Friday January 24th, 1:51 PM
Comment by: Steve K.
OK, this one's more of an eggcorn than grammatical misuse, but it tops my list of pet peeves. I've heard people say "all of the sudden" instead of "all of a sudden" increasingly over the past 10 years, and I'm not sure why. It's rampant in the media and I hear it more and more in casual conversation. For some reason, this verbal misstep grates its fingernails across the chalkboard of my soul.
Friday January 24th, 7:26 PM
Comment by: William A.
"Pushing the envelope" sets my teeth on edge. That phrase makes nonsense at all, yet it flows off the tongue of so many in the Chattering Class. The correct term is "pushing the edge of the envelope"' born of test flights to the limits of an airplane 's or a pilot's endurance.
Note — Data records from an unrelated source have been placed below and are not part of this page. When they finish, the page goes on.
-- ==== Sys2Proof/Machine/HostGate.lean ====
section
/-! DEFINITION. The host's register writes and what stands before them (01 R45, 15 R386, R387). -/

namespace Sys2Proof.Machine

/-- Does the service core run: HST_STEWARD.state reads running, not booting, restarting or handover (15 Table 15-6). -/
def stewardRuns (s : State) : Bool := regField s regHstSteward 63 62 == 1

/-- Is the package ready (13 R336). -/
def isReady (s : State) : Bool := regField s regStwReady 63 63 == 1

/-! ### The host's register writes (01 R45, 15 R386) -/

/-- The MSI-X table and PBA are held in hardware (15 R386). -/
def keyMsix (k : Nat) : Bool := 0xF000 ≤ k && k < 0x10000

/-- Registers whose writes take effect before a driver is accepted: those that present the driver, the window, and the update requests
that 01 R45 answers. -/
def keyExempt (k : Nat) : Bool := [regContractDrv, regContractCheck, regHstWindow].contains k || (0x8000 ≤ k && k < 0x9000)

/-- The key of a byte of die d's tile window page 0: 256-byte tile blocks, logical tile − d × T (03 R113, 15 Table 15-3). -/
def blockKey (die off : Nat) : Nat := 0x300000 + die * 0x40000 + off

/-- The BAR0 offset at which a register's key shows (15 Table 15-3). -/
def bar0Offset (k : Nat) : Nat :=
  if k < 0x100000 then k
  else if k < 0x200000 then 0x10000 + (k - 0x100000) % 0x10000
  else if k < 0x300000 then 0x40000 + (k - 0x200000) % 0x10000
  else 0x40000 + (k - 0x300000) % 0x40000

/-- Is the host's window closed: D3hot or PERST_N (15 R387, 18 R460). -/
def windowClosed (s : State) : Bool := s.host.d3hot || s.pins.perst

/-- A write before a driver is accepted is completed without effect, with one Daybook warning for each register (01 R45). -/
def discardWrite (s : State) (k : Nat) (v : Word) : State :=
  if s.book.warned.contains k then s
  else logEvent { s with book := { s.book with warned := k :: s.book.warned } } 1 0x1002 3 0xFF [bar0Offset k, v.toNat]

/-- What stands before the host's write of a register takes effect. -/
inductive Gate where
  /-- the window is closed: no write arrives -/
  | closed
  /-- the hardware responder discards and counts it -/
  | away
  /-- no driver is accepted -/
  | stranger
  /-- it takes effect -/
  | ok
  deriving DecidableEq, Repr

/-- The gate of a register. -/
def hostGate (s : State) (k : Nat) : Gate :=
  if windowClosed s then .closed
  else if !stewardRuns s && !keyMsix k then .away
  else if s.host.accepted || keyExempt k || (keyMsix k && !stewardRuns s) then .ok
  else .stranger

/-- A host write of v to a register whose effect is f. -/
def hostWrite (s : State) (k : Nat) (v : Word) (f : State → State) : State :=
  match hostGate s k with
  | .closed => s
  | .away => regSatAdd s regHstSteward 31 0 1
  | .stranger => discardWrite s k v
  | .ok => f s

/-- A write by management, which no gate holds, or by the host. -/
def writeBy (mgmt : Bool) (s : State) (k : Nat) (v : Word) (f : State → State) : State := if mgmt then f s else hostWrite s k v f

end Sys2Proof.Machine
end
Saturday January 25th, 7:06 AM
Comment by: Eric B. (Pittsford, NY)
Thanks Bill. You're cool.
Sunday January 26th, 12:59 AM
Comment by: Richard T.
I have sworn off using the word "incredible", except in the very rare occasions when I really do want to describe something too bizarre, extraordinary or outlandish to be believed. It's common use now is simply for emphasis, conveying no meaningful information. This laziness impoverishes the language. My favorite misuse is when someone describes a movie's special effects as incredible. If they were incredible, a different special effects company should have been hired. I call on all lovers of English to notice if and when you fall into this brain-dead habit.
Sunday January 26th, 10:13 PM
Comment by: jyothi N.
I prefer regardless any day. Why on earth should one say IRREGARDLESS. It sounds pedantic and somehow wrong.

I enjoyed your article.Keep writing more such articles. Jyothi
Monday January 27th, 9:11 AM
Comment by: Kath
Does it make anyone else's skin crawl when a speaker or writer uses "should of" or "could of" instead of "should have" or "could have", or indulges in the folly of using "me" instead of "I" (or vice-versa)as in "Joan and me were invited." instead of "Joan and I were invited."?
No wonder many of us in the United States are averse to learning another language beyond English! We can't identify the need for an auxiliary verb instead of a preposition, or get the use of subjective and objective cases correct in our native tongue! We have to learn the mechanics of language as well as a new mind-set and vocabulary.
Friday January 31st, 5:52 PM
Comment by: Read H. (NY)
Wow!
Friday January 31st, 8:40 PM
Comment by: Richard E. (WA)
A recent president, known for his many malapropisms, also had the odd tendency to substitute the letter D for S in certain contractions, e.g. wadn't for wasn't, idn't for isn't, etc. Maybe it's a Texas locution (or dyslocution; I made that up, will it fly?)